Small Grain Forage Variety Testing, 2007.

Crop and Soil Environmental News, August 2007

Dave Starner, Superintendent Northern Piedmont AREC, Steve Gulick, Research Specialist, Northern Piedmont AREC, Alvin Hood, Technician, Northern Piedmont AREC,  Wade Thomason, Extension Grains Specialist.

A forage production trial of commercial barley, oat, rye, triticale, and wheat cultivars has been conducted yearly from 1994-2007 at the Northern Piedmont AREC, Orange.  Long-term results were published in 2004 and are available on the web at

This report presents the results and precipitation from this trial in the 2006-07 growing season.

Management and Weather

Preplant fertilizer of 23-60-30-30S was applied on October 12, 2006.  Plots were planted on Oct. 23, 2006 and were seven, seven inch rows wide by 16 feet long, trimmed to 12 feet for harvest.  Plots emerged on November 7.  Tillers were counted and ground cover was estimated on March 6, 2007 Nitrogen as UAN as a rate of 60 lb of N per acre was applied on March 9, 2007.  The plots were harvested for forage yield at the boot (GS 45) and soft dough (GS 85) stages for barley, oats, triticale, and wheat and at the boot and flowering stages for rye.  The entire length of the plots (12 feet) was harvested with a 12-inch Jari sickle-bar mower and weighed with an electronic hanging scale.  

Precipitation for the growing season, compared to the 62 year average, is listed below.


2006-07 Season

62-yr average






























Rain and unseasonable warm temperatures in early winter favored small grain development and tillering.  Average temperatures in January were more than seven degrees above the long term average for that time of year and resulted in a boost in small grain growth.  Late winter brought unseasonable cool temperatures and dry weather with February and March rainfall at 80 percent of normal at the site.  The “Easter Freeze” resulted in some damage especially to early heading cultivars.  This resulted in a number of secondary tillers being formed in many plots, which may partially explain the relatively high crude protein values for the soft dough harvest.


Results are reported for 35 percent dry matter (DM), DM yield, and nutritive value for oats, wheat, barley, rye, and triticale crops. 

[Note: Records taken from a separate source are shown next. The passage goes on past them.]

theorem State.lport_event (source code severity : Nat) (c : Option Nat) (pl : List (Nat × Nat × Nat)) (q : Nat) :
    (s.event source code severity c pl).lport q = s.lport q := by
  obtain ⟨r, e, h⟩ := s.event_eq source code severity c pl
  rw [h]
  rfl

theorem State.ctx_event (source code severity : Nat) (c : Option Nat) (pl : List (Nat × Nat × Nat)) :
    (s.event source code severity c pl).ctx = s.ctx := by
  obtain ⟨r, e, h⟩ := s.event_eq source code severity c pl
  rw [h]

/-! ### The lanes that a port shows (R303, R304) -/

theorem State.SameButRegs.lport {s t : State} (h : s.SameButRegs t) (p : Nat) : t.lport p = s.lport p := by rw [h]; rfl

theorem State.syncLanes_regs (p : Nat) : s.SameButRegs (s.syncLanes p) :=
  .overList (fun _ _ => (State.SameButRegs.refl.setFld _ _ _ _).setFld _ _ _ _) _ s

theorem State.syncLanes_otherRegs (p : Nat) : s.OtherRegs (s.syncLanes p) [.lnkLane] := by
  unfold State.syncLanes
  refine State.OtherRegs.overList (fun l t => ?_) _ s
  exact ((State.OtherRegs.refl t _).setFld (by decide) _ _ _).setFld (by decide) _ _ _

theorem State.lport_mapLanes (p n : Nat) :
    (s.mapLanes p n).lport p = { s.lport p with lanes := (s.healthyLanes p).take n, replacing := [] } := by
  rw [State.mapLanes, (State.syncLanes_regs _ p).lport, State.lport_setPort]

theorem State.SameButRegs.afterFree {s t : State} (h : s.free.2.SameButRegs t) : t = { s with regs := t.regs, freeCtr := t.freeCtr } := by
  rw [h]
  rfl

/-- Adapting a lane changes what LNK_LANE shows of it and uses a free value. -/
theorem State.adaptLane_eq (p l : Nat) : let t := s.adaptLane p l
    t = { s with regs := t.regs, freeCtr := t.freeCtr } ∧ s.OtherRegs t [.lnkLane] := by
  intro t
  simp only [t, State.adaptLane]
  split
  · exact ⟨rfl, .refl s _⟩
  · have used : s.OtherRegs s.free.2 [.lnkLane] := .of_regs rfl _
    exact ⟨State.SameButRegs.afterFree (((State.SameButRegs.refl.setFld _ _ _ _).setFld _ _ _ _).setFld _ _ _ _),
      ((used.setFld (by decide) _ _ _).setFld (by decide) _ _ _).setFld (by decide) _ _ _⟩

theorem State.adaptPort_eq (p : Nat) : let t := s.adaptPort p
    t = { s with regs := t.regs, freeCtr := t.freeCtr } ∧ s.OtherRegs t [.lnkLane] :=
  ⟨overList_keeps (fun t : State => t = { s with regs := t.regs, freeCtr := t.freeCtr }) _
      (fun l t h => by rw [(t.adaptLane_eq p l).1, h]) _ s rfl,
    .overList (fun l t => (t.adaptLane_eq p l).2) _ s⟩

theorem State.lport_adaptPort (p q : Nat) : (s.adaptPort p).lport q = s.lport q :=
  State.lport_congr (congrArg State.port (s.adaptPort_eq p).1) q

theorem State.ctx_adaptPort (p : Nat) : (s.adaptPort p).ctx = s.ctx := by rw [(s.adaptPort_eq p).1]

end

end Sys2Proof.Machine
end

section
/-! SUPPORT. Lanes and ports (spec/11_ralda_link.md R302, R304 to R308): what the failure of a lane changes and reports, and the courses that a
port's commands take. -/

namespace Sys2Proof.Machine

/-! ### The bytes of a flit (R310) -/

/-- KIND of a flit. -/
theorem flitKind_flitBytes {kind : Nat} (small : kind < 16) (seq ack : Nat) (nak : Bool) (cr0 cr1 : Nat) (pay : List Byte) :
    flitKind (flitBytes kind seq ack nak cr0 cr1 pay) = kind := by
  have byte : ∀ (x : Nat) (t : List Byte), field (leBytes 2 x ++ t) 0 1 = x % 256 := fun x t => by simp [field, leBytes, leNat]
  simp only [flitKind, flitBytes, List.append_assoc, byte]
  omega

/-- The payload of a flit from byte 8 on. -/
theorem field_flitBytes {pay : List Byte} (fits : pay.length ≤ 304) {o n : Nat} (inside : o + n ≤ pay.length) (kind seq ack : Nat)
    (nak : Bool) (cr0 cr1 : Nat) : field (flitBytes kind seq ack nak cr0 cr1 pay) (8 + o) n = field pay o n := by
  have front : 8 + o - 2 - 2 - 1 - 1 - 2 = o := by omega
  have cut : (pad flitPayload pay).length = 304 := pad_length _ _
  simp only [flitBytes, List.append_assoc]
  rw [field_append_right _ _ (by simp; omega), field_append_right _ _ (by simp; omega), field_append_right _ _ (by simp; omega),
    field_append_right _ _ (by simp; omega), field_append_right _ _ (by simp; omega)]
  simp only [leBytes_length, front]
  rw [field_append_left _ (by omega), pad_eq, show flitPayload = 304 from rfl, List.take_of_length_le fits, field_append_left _ inside]

/-- The bytes of the report of a failed lane (log 120). -/
theorem laneReport_fields {l cause : Nat} (hl : l < 256) (hc : cause < 256) : (laneReport l cause).length = 3 ∧
    field (laneReport l cause) 0 1 = 1 ∧ field (laneReport l cause) 1 1 = l ∧ field (laneReport l cause) 2 1 = cause := by
  simp [laneReport, field, leBytes, leNat, Nat.mod_eq_of_lt hl, Nat.mod_eq_of_lt hc]
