-- ==== Sys2Proof/Decode.lean ====
section
/-! DEFINITION. The decoder of the command table. No row of spec/opcode_table.json gives bits (every
row's "fields" is empty), so no word spells a command (log 3). -/

namespace Sys2Proof

/-- The command a word spells by the table's bits: none, for the table gives no bits (log 3). -/
def decodeTableWord (_nbits _w : Nat) : Option Instr := none

end Sys2Proof
end

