-- ==== Sys2Proof/Machine/Planner.lean ====
section
/-! DEFINITION. The category table's resolution (R41 to R44), the choice of a bay (R127 to R129), the
stages of planning (R70 to R79) and the arrival of a piece (R59 to R62). -/

namespace Sys2Proof.Machine

/-! ## Resolution -/

/-- A visit raises the use count of the entry of a code, saturating (R41, R44). -/
def raiseUse (code : Code) (table : List CategoryEntry) : List CategoryEntry :=
  table.map fun e => if e.code = code then { e with uses := min Config.max16 (e.uses + 1) } else e

/-- What a resolution comes to: the result's code, whether it is a chain fault, the table after it. -/
structure Resolution where
  code : Code
  chainFault : Bool
  table : List CategoryEntry
  deriving DecidableEq, Repr

/-- Visit the entry of a code that is present, with `n` more visits allowed after it (R41, R42). -/
def visitFrom : Nat → Code → List CategoryEntry → Resolution
  | n, code, table =>
    let raised := raiseUse code table
    let fault : Resolution := { code := 0#8, chainFault := true, table := raiseUse 0#8 raised }
    match (lookupCode table code).map CategoryEntry.kind with
    | some (.link target) =>
      if (lookupCode table target).isSome then
        match n with
        | 0 => fault
        | m + 1 => visitFrom m target raised
      else fault
    | _ => { code := code, chainFault := false, table := raised }

/-- Resolution of a code: from its entry, or from entry 0 when it has none (R41). -/
def resolveCode (code : Code) (table : List CategoryEntry) : Resolution :=
  visitFrom (Config.maxVisits - 1) (if (lookupCode table code).isSome then code else 0#8) table

/-- The plan fields of the entry of a code (R43). -/
def planOf (code : Code) (table : List CategoryEntry) : Option PlanFields :=
  match (lookupCode table code).map CategoryEntry.kind with
  | some (.plan p) => some p
  | _ => none

/-! ## Bays at planning -/

/-- The bay's record qualifies for a piece: EMPTY, or FILLING with its lot and plan code and below its
target (R127). -/
def bayQualifies (lot : Lot) (planCode : Code) (y : Bay) : Bool :=
  decide (y.state = .empty)
    || (decide (y.state = .filling) && decide (y.lot = some lot) && decide (y.planCode = some planCode)
      && decide (y.landed + y.reserved < y.target.getD 0))

/-- The first bay of the allowed set that is not late and qualifies (R127). -/
def chooseBay (s : State) (plan : PlanFields) (lot : Lot) (planCode : Code) (openDue : BayNo → Pos)
    (pNow : Pos) : Option BayNo :=
  BayNo.all.find? fun b =>
    isConfigured s b && plan.allowed.get b && !isLate s.settings (openDue b) pNow
      && bayQualifies lot planCode (s.bays.get b)

/-- An EMPTY bay that is chosen is claimed for the piece (R128). -/
def claimBay (b : BayNo) (lot : Lot) (planCode : Code) (target : Nat) (s : State) : State :=
  let y := s.bays.get b
  if y.state = .empty then
    putBay b
      { y with
        state := .filling
        lot := some lot
        planCode := some planCode
        target := some target
        landed := 0
        reason := none
        stackQueued := false } s
  else s

/-- The chosen bay's reserved count goes up; at the target the bay enters CLOSING (R129). -/
def reserveBay (b : BayNo) (s : State) : State :=
  let y := s.bays.get b
  if y.target = some (y.landed + y.reserved + 1) then
    putBay b { y with reserved := y.reserved + 1, state := .closing, reason := some .target } s
  else putBay b { y with reserved := y.reserved + 1 } s

/-! ## The stages -/

/-- A piece in planning: its identity, its belt fields, and the plan it resolved to. -/
structure Work where
  piece : Piece
  info : BeltInfo
  plan : Option PlanFields
  deriving DecidableEq, Repr

/-- The measured length of the piece in pulses (R71). -/
def Work.lp (w : Work) : Nat := w.info.lengthP.getD 0

/-- The measured length of the piece in mm (R71). -/
def Work.lmm (w : Work) : Nat := w.info.lengthMm.getD 0

/-- The fold offset: 0 for a piece handled unfolded (R99). -/
def Work.offset (w : Work) : Nat := (w.info.fold.map Fold.offset).getD 0

/-- P_now of the piece (R95). -/
def Work.pNow (w : Work) (c : Settings) : Pos := planningPos c (w.info.pTrail.getD 0#32)

/-- The piece with a reject reason, the first found standing (R77). -/
def Work.reject (w : Work) (r : RejectReason) : Work :=
  if w.info.rejectReason.isSome then w else { w with info := { w.info with rejectReason := some r } }

/-- Stage 1: L_p and L_mm (R71). -/
def stageMeasure (c : Settings) (w : Work) : Work :=
  let lp := measuredLength (w.info.pTrail.getD 0#32) w.info.pLead
  { w with info := { w.info with lengthP := some lp, lengthMm := some (toMm c.k lp) } }

/-- The candidate of a skip-ahead: the oldest unseen record (R64). -/
def oldestUnseen (tracks : List Record) : Option Record := tracks.find? isUnseen

/-- The records between the matched record and the oldest unseen one hold a MARKER (R64). -/
def markerBetween (n : LocalNo) (tracks : List Record) : Bool :=
  ((tracks.takeWhile fun r => !isUnseen r).dropWhile fun r => !hasLocal n r).any isMarker

/-- The candidate that qualifies for skip-ahead: ANNOUNCED, its announced length greater than 0 and in
agreement, no MARKER between (R64). -/
def skipCandidate (c : Settings) (n : LocalNo) (lmm : Nat) (tracks : List Record) : Option Piece :=
  match oldestUnseen tracks with
  | some (.piece p) =>
    match p.stage, p.announcedLen with
    | .announced _, some a =>
      if 0 < a ∧ disagrees c.tol lmm a = false ∧ markerBetween n tracks = false then some p else none
    | _, _ => none
  | _ => none

/-- Skip-ahead: the record takes the candidate's identity, GHOST counts for the identity given up and
SKIP_AHEAD for the one taken, the candidate leaves the list (R65). -/
def skipAhead (cand : Piece) (w : Work) (s : State) : Work × State :=
  let w' := { w with
    piece := { w.piece with
      seq := cand.seq, lot := cand.lot, code := cand.code, announcedLen := cand.announcedLen,
      flags := cand.flags } }
  let s1 := setTracks (s.tracks.eraseP isUnseen) s
  let s2 := countPiece .ghost w.piece.lot w.piece.code s1
  (w', lookAtHead (countPiece .skipAhead cand.lot cand.code s2))

/-- Stage 2: the announced length is judged (R64, R72). -/
def stageJudge (w : Work) (s : State) : Work × State :=
  match w.piece.announcedLen with
  | none => (w, s)
  | some a =>
    if a = 0 then (w, s)
    else if isDouble s.settings.tol w.lmm a then (w.reject .double, s)
    else if disagrees s.settings.tol w.lmm a then
      match skipCandidate s.settings w.info.localNo w.lmm s.tracks with
      | some cand => skipAhead cand w s
      | none =>
        ({ w with info := { w.info with disagree := true } },
          countPiece .lengthDisagree w.piece.lot w.piece.code s)
    else (w, s)

/-- Stage 3: an upstream REJECT rejects, any other piece is resolved (R41 to R43, R73). -/
def stageResolve (w : Work) (s : State) : Work × State :=
  if w.piece.flags.reject then (w.reject .upstreamReject, s)
  else
    let r := resolveCode w.piece.code s.table
    let s1 := { s with table := r.table }
    ({ w with info := { w.info with planCode := some r.code }, plan := planOf r.code r.table },
      if r.chainFault then countPiece .chainFault w.piece.lot w.piece.code s1 else s1)

/-- Stage 4: the length range of the plan (R74, R107). -/
def stageRange (w : Work) : Work :=
  match w.plan with
  | none => w
  | some p =>
    if w.lmm < p.minLen then w.reject .short
    else if p.maxLen < w.lmm then w.reject .long
    else w

/-- Stage 5: the fold, its late test and the jet guard (R75, R99, R100, R114). -/
def stageFold (w : Work) (s : State) : Work × State :=
  match w.plan.bind PlanFields.fold with
  | none => (w, s)
  | some f =>
    if w.info.rejectReason.isSome then (w, s)
    else
      let a := foldOffset f.fraction w.lp
      let due := jetDue s.settings s.belt.v f.jet w.info.pLead a
      if isLate s.settings due (w.pNow s.settings) then
        (w.reject .late, countPiece .late w.piece.lot w.piece.code s)
      else if guardRefuses f.jet due s then
        (w.reject .jetBusy, countPiece .jetBusy w.piece.lot w.piece.code s)
      else ({ w with info := { w.info with fold := some { jet := f.jet, offset := a, due := due } } }, s)

/-- The route of a rejected piece: REJECT where a reject gate is present, EXIT otherwise (R76). -/
def rejectRoute (c : Settings) : Route := if c.reject = 0 then .exit else .reject

/-- The piece takes a route. -/
def Work.routed (w : Work) (r : Route) : Work := { w with info := { w.info with route := some r } }

/-- No bay takes the piece: the plan's alternate (R77). -/
def alternateRoute (c : Settings) (alt : Alternate) (w : Work) : Work :=
  if alt = .pass ∧ c.downstream ≠ 0 then w.routed .exit
  else (w.reject .noRoute).routed (rejectRoute c)

/-- The bay gate's open due for the piece (R103). -/
def Work.openDue (w : Work) (c : Settings) (v : Nat) (g : Gate) : Pos :=
  gateOpenDue c v g w.info.pLead w.offset

/-- Stage 6: the route (R76, R77). A piece without a plan carries a reject reason by stage 3 (R73). -/
def stageRoute (w : Work) (s : State) : Work × State :=
  if w.info.rejectReason.isSome then (w.routed (rejectRoute s.settings), s)
  else
    match w.plan with
    | none => (alternateRoute s.settings .reject w, s)
    | some plan =>
      let planCode := w.info.planCode.getD 0#8
      match chooseBay s plan w.piece.lot planCode (fun b => w.openDue s.settings s.belt.v (.bay b))
          (w.pNow s.settings) with
      | some b =>
        (w.routed (.bay b), reserveBay b (claimBay b w.piece.lot planCode plan.target s))
      | none => (alternateRoute s.settings plan.alternate w, s)

/-- The exit length of the piece (R101). -/
def Work.lx (w : Work) : Nat := exitLengthOf w.info.fold.isSome w.offset w.lp

/-- Stage 7, what is written into the record: L_x and E_x (R78, R101). -/
def stageExit (c : Settings) (w : Work) : Work :=
  { w with info := { w.info with
      exitLength := some w.lx, exitPos := some (exitPosOf c w.info.pLead w.offset) } }

/-- The open due of the reject gate: P_now when it is late (R105). -/
def rejectOpenDue (w : Work) (s : State) : Pos :=
  let due := w.openDue s.settings s.belt.v .reject
  if isLate s.settings due (w.pNow s.settings) then w.pNow s.settings else due

/-- The gate entries of a piece, with its close due (R106, R113, R116). -/
def planGate (g : Gate) (openDue : Pos) (w : Work) (s : State) : State :=
  insertGate g openDue
    (gateCloseDue s.settings g w.info.pLead w.offset w.lx openDue s.belt.position) w.info.localNo s

/-- Stages 7 and 8: the dues of the route and the insertion of the entries, the JET_FIRE first (R78,
R79, R113). -/
def stageInsert (w : Work) (s : State) : State :=
  let s1 :=
    match w.info.fold with
    | some f => addEntry (.jetFire f.jet) f.due [w.info.localNo] s
    | none => s
  match w.info.route with
  | some (.bay b) => planGate (.bay b) (w.openDue s.settings s.belt.v (.bay b)) w s1
  | some .reject => planGate .reject (rejectOpenDue w s) w s1
  | some .exit =>
    addEntry .exitCheck
      (exitCheckDue s.settings (exitPosOf s.settings w.info.pLead w.offset) (w.pNow s.settings))
      [w.info.localNo] s1
  | none => s1

/-- The planned piece as an ON_BELT record. -/
def Work.record (w : Work) : Record := .piece { w.piece with stage := .onBelt w.info }

/-- The eight stages on the piece under measurement, its record written back in its place (R70). -/
def planStages (w0 : Work) (s0 : State) : State :=
  let w1 := stageMeasure s0.settings w0
  let (w2, s2) := stageJudge w1 s0
  let (w3, s3) := stageResolve w2 s2
  let w4 := stageRange w3
  let (w5, s5) := stageFold w4 s3
  let (w6, s6) := stageRoute w5 s5
  let w7 := stageExit s6.settings w6
  let s8 := stageInsert w7 s6
  setTracks (updateLocal w7.info.localNo (fun _ _ => w7.record) s8.tracks) s8

/-- The piece under measurement: the newest ON_BELT record whose P_trail is absent (R63). -/
def underMeasurement (tracks : List Record) : Option (Piece × BeltInfo) :=
  ((tracks.filterMap beltOf).filter fun x => x.2.pTrail.isNone).getLast?

/-- An entry confirmation handed on: P_trail is written and the planner runs; with no piece under
measurement it is discarded (R63, R70). -/
def planPiece (pTrail : Pos) (s : State) : State :=
  match underMeasurement s.tracks with
  | none => s
  | some (p, i) => planStages { piece := p, info := { i with pTrail := some pTrail }, plan := none } s

/-! ## Arrival -/

/-- The first local piece number from `n` on that no ON_BELT record holds (R59). -/
def freeLocal : Nat → LocalNo → List Record → LocalNo
  | 0, n, _ => n
  | k + 1, n, tracks => if tracks.any (hasLocal n) then freeLocal k (n + 1#8) tracks else n

/-- The belt fields of a piece at its arrival (R60, R61, R69). -/
def arrivedInfo (n : LocalNo) (pLead : Pos) (orphan : Bool) : BeltInfo :=
  { localNo := n, pLead := pLead, pTrail := none, lengthP := none, lengthMm := none, planCode := none,
    fold := none, route := none, rejectReason := none, orphan := orphan, disagree := false,
    exitLength := none, exitPos := none, exitSeen := false }

/-- The oldest unseen record becomes ON_BELT in its place (R60). -/
def pairFirst (i : BeltInfo) : List Record → List Record
  | [] => []
  | .piece p :: rest =>
    if isUnseen (.piece p) then .piece { p with stage := .onBelt i } :: rest
    else .piece p :: pairFirst i rest
  | .marker q l :: rest => .marker q l :: pairFirst i rest

/-- The record of an orphan (R61). -/
def orphanRecord (i : BeltInfo) : Record :=
  .piece { seq := none, lot := 0#16, code := 0#8, announcedLen := none, flags := noFlags,
           stage := .onBelt i }

/-- The oldest unseen record, if there is one, is consumed without a count; the list looks at its head
(R62, R66). -/
def consumeOldest (s : State) : State :=
  if s.tracks.any isUnseen then lookAtHead (setTracks (s.tracks.eraseP isUnseen) s) else s

/-- The piece at the entry eye has no record (R26). -/
def markUntracked (s : State) : State := { s with eyes := { s.eyes with untracked := true } }

/-- An arrival that is an overrun: the oldest unseen record is consumed, OVERRUN counts, the piece is
untracked, the reason OVERRUN is asked for (R27, R62). -/
def overrun (s : State) : State :=
  addReason .overrun (markUntracked (countOverrun (consumeOldest s)))

/-- An arrival with P_lead: paired, an orphan, or an overrun (R59 to R62). -/
def arrive (pLead : Pos) (s : State) : State :=
  let n := freeLocal 256 s.nextLocal s.tracks
  if Config.maxOnBelt ≤ onBeltCount s.tracks then overrun s
  else if s.tracks.any isUnseen then
    evalPace (countEntered
      { s with tracks := pairFirst (arrivedInfo n pLead false) s.tracks, nextLocal := n + 1#8 })
  else if Config.maxRecords ≤ s.tracks.length then overrun s
  else
    evalPace (countPiece .orphan 0#16 0#8 (countEntered
      { s with tracks := s.tracks ++ [orphanRecord (arrivedInfo n pLead true)], nextLocal := n + 1#8 }))

end Sys2Proof.Machine
end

Experimental plots vary in yield and other measurements due to their location in the field and other factors which cannot be controlled. The statistics given in the tables are intended to help the reader make valid comparisons between cultivars. The magnitude of differences which may have been due to experimental error has been computed for the data and listed at the bottom of columns as the LSD (.05) (least significant difference with 95 percent confidence). Differences must be greater that the LSD to be believed to truly exist.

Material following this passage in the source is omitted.